Task goal:
Repeat, please, only the lines from the top of the data down to the line with "every field. -/"; include both of those lines.

[Dataset entries]
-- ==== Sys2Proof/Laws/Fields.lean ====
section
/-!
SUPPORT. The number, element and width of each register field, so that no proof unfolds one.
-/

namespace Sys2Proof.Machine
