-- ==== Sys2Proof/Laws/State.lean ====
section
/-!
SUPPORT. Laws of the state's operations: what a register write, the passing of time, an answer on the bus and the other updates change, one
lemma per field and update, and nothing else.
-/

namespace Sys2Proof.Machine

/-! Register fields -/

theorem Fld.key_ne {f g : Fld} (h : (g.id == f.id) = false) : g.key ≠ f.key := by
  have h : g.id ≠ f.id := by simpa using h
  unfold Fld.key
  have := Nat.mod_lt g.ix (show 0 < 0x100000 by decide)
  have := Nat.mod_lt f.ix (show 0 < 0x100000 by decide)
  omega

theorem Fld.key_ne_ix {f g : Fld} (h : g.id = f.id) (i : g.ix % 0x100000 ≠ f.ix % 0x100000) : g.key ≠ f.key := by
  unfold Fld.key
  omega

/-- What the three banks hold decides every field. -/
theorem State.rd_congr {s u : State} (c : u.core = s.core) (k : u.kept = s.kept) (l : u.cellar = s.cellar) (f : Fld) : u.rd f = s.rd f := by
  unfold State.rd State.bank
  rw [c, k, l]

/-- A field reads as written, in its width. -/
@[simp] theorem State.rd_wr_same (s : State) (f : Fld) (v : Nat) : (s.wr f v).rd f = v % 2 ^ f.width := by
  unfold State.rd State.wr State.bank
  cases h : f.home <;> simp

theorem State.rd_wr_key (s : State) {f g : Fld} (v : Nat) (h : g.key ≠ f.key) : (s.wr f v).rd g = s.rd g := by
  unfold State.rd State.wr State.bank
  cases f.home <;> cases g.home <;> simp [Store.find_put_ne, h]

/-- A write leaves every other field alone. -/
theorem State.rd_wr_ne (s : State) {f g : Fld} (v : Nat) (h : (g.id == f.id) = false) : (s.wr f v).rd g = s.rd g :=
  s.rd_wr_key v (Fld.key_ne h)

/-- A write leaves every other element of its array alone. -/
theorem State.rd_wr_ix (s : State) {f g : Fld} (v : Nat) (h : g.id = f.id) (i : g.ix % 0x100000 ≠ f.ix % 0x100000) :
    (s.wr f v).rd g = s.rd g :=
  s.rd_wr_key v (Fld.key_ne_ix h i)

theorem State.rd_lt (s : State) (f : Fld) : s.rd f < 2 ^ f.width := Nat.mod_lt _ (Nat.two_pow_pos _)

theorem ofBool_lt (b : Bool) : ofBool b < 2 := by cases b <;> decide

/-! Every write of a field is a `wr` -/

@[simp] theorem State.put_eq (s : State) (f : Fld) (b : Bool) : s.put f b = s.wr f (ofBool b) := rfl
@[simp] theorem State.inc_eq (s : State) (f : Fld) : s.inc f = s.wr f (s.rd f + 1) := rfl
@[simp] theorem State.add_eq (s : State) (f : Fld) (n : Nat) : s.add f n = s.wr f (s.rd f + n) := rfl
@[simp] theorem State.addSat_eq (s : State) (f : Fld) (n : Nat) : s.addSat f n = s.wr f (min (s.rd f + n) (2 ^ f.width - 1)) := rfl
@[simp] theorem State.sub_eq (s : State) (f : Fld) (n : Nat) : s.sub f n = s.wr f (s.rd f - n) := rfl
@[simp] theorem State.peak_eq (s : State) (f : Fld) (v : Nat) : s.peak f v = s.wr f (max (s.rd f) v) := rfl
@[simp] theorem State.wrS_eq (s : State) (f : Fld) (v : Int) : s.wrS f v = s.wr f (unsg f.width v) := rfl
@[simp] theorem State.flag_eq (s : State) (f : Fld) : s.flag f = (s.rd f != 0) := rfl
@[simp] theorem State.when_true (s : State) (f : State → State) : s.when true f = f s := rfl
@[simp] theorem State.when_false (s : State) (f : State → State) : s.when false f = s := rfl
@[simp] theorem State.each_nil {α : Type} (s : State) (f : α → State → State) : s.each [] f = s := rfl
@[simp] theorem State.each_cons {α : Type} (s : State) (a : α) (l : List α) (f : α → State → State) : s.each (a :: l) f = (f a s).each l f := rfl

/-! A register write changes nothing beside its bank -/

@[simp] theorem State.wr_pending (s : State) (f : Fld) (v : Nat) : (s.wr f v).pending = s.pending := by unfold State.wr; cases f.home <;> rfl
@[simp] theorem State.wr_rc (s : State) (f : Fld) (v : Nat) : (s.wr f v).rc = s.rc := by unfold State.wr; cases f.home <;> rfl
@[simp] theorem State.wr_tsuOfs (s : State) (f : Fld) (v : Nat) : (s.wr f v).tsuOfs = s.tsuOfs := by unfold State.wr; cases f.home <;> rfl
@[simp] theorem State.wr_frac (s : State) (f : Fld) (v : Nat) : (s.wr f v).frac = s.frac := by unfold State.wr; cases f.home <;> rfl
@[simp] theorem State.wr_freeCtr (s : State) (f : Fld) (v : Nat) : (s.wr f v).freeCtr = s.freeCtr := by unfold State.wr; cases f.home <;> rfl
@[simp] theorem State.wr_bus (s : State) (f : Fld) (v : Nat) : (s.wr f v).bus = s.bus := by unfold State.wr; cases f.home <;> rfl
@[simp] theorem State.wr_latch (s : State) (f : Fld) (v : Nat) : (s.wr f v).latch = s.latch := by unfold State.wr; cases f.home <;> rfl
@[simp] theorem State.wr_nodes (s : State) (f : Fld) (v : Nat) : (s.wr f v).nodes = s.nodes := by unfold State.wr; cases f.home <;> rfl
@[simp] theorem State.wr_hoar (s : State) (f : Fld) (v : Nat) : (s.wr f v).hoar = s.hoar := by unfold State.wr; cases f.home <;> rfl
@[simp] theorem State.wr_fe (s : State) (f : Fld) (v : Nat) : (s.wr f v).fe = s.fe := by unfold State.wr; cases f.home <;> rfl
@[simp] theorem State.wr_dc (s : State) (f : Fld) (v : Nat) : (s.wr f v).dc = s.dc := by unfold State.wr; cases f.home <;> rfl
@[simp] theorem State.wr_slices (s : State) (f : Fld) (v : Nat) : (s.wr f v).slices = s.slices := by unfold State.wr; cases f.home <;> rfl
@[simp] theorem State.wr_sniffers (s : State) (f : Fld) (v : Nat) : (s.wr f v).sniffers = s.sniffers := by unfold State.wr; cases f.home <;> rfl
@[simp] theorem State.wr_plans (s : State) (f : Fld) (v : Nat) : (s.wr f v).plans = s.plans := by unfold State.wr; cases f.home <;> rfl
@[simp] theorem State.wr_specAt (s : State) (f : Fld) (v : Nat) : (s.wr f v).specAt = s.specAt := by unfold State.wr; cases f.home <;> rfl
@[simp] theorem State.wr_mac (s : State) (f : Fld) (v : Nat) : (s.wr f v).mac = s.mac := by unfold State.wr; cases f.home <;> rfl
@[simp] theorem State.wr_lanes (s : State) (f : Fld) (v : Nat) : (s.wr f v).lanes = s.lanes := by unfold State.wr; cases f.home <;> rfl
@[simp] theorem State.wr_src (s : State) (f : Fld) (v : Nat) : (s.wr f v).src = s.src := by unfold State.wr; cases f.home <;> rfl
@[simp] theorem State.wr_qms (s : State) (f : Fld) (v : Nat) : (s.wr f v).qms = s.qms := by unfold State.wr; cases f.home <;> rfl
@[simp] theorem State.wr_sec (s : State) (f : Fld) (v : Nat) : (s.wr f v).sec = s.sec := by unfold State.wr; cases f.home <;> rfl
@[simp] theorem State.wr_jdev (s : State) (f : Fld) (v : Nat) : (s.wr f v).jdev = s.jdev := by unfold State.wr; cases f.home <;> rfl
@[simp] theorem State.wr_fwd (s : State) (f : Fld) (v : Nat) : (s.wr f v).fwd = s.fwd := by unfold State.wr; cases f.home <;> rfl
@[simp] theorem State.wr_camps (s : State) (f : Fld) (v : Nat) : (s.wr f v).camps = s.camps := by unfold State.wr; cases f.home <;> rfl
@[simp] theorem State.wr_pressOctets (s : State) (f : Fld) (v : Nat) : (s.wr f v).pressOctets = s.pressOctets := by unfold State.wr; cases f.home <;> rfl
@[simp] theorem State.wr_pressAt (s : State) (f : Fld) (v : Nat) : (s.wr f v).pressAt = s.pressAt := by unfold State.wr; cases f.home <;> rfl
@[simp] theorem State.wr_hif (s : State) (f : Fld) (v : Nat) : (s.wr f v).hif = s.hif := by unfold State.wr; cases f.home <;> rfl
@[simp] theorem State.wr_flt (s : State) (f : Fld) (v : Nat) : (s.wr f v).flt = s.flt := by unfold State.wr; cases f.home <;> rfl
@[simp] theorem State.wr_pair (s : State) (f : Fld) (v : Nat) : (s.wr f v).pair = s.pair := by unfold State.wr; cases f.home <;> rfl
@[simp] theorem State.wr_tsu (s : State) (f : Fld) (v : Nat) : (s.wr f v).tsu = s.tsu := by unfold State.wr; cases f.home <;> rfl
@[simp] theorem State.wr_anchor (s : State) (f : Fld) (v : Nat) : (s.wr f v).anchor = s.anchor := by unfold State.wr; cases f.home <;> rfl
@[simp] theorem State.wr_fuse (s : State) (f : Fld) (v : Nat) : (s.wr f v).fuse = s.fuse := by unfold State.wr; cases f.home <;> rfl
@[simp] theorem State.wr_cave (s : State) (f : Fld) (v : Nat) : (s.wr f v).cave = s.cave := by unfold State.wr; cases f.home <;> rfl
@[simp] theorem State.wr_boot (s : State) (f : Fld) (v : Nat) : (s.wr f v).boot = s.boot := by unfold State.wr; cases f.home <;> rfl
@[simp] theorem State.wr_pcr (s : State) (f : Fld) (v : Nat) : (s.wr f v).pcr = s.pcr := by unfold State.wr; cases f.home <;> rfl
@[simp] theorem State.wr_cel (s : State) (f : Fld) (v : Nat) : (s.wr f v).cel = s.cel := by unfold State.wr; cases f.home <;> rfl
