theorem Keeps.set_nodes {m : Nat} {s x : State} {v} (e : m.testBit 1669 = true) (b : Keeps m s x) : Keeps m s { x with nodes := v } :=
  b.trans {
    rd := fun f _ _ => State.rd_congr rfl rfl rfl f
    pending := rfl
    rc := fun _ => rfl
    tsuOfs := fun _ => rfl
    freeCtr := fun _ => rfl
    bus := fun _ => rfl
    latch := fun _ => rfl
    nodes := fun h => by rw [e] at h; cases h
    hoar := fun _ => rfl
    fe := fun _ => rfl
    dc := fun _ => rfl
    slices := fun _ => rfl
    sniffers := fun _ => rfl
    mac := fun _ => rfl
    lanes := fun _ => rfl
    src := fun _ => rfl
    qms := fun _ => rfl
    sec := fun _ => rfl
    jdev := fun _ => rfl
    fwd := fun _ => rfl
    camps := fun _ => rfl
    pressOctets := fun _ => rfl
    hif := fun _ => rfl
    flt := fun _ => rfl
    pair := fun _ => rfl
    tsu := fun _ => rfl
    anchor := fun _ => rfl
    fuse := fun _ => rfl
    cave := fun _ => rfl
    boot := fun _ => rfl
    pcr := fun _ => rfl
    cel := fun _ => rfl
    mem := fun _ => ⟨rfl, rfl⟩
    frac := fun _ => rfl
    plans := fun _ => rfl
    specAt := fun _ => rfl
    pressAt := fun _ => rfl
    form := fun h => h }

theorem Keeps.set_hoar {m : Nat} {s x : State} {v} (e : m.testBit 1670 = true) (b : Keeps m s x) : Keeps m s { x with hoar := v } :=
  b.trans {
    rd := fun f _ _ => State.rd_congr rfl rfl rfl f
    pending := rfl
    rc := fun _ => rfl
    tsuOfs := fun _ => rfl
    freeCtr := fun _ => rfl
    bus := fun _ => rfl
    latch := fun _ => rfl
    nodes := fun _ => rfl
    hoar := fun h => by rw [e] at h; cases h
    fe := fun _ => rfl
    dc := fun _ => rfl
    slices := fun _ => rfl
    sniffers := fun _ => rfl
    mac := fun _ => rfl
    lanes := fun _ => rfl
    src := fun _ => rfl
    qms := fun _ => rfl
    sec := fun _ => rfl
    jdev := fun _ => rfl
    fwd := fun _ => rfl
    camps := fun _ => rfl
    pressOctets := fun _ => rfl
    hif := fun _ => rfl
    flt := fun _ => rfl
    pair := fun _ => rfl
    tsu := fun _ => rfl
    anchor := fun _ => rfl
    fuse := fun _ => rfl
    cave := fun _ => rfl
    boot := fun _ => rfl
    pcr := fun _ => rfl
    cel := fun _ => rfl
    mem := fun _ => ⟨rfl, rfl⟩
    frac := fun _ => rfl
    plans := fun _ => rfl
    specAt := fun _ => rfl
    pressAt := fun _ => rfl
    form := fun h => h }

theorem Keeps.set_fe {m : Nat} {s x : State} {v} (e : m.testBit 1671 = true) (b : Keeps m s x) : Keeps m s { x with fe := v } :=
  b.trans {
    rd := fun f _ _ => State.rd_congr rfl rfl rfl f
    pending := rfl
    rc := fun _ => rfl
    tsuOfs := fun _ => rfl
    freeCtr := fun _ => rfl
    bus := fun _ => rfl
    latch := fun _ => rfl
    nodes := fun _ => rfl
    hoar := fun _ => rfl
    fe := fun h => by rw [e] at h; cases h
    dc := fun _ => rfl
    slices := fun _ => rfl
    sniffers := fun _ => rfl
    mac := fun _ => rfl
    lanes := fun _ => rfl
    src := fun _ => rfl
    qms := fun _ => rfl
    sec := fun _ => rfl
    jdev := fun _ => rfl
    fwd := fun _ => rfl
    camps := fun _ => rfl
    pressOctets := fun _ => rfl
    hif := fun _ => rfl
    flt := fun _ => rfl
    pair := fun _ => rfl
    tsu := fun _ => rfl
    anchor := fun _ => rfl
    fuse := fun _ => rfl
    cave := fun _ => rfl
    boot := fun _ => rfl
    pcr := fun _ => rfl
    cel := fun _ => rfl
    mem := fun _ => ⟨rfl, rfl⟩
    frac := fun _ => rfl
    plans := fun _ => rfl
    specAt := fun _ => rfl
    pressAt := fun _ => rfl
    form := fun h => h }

Written answer:
-- ==== Sys2Proof/Laws/Fields.lean ====
section
/-!
SUPPORT. The number, element and width of each register field, so that no proof unfolds one.
-/

namespace Sys2Proof.Machine
-- ==== Sys2Proof/Laws/State.lean ====
section
/-!
SUPPORT. Laws of the state's operations: what a register write, the passing of time, an answer on the bus and the other updates change, one
lemma per field and update, and nothing else.
-/

namespace Sys2Proof.Machine

/-! Register fields -/

theorem Fld.key_ne {f g : Fld} (h : (g.id == f.id) = false) : g.key ≠ f.key := by
  have h : g.id ≠ f.id := by simpa using h
  unfold Fld.key
  have := Nat.mod_lt g.ix (show 0 < 0x100000 by decide)
  have := Nat.mod_lt f.ix (show 0 < 0x100000 by decide)
  omega

theorem Fld.key_ne_ix {f g : Fld} (h : g.id = f.id) (i : g.ix % 0x100000 ≠ f.ix % 0x100000) : g.key ≠ f.key := by
  unfold Fld.key
  omega

/-- What the three banks hold decides every field. -/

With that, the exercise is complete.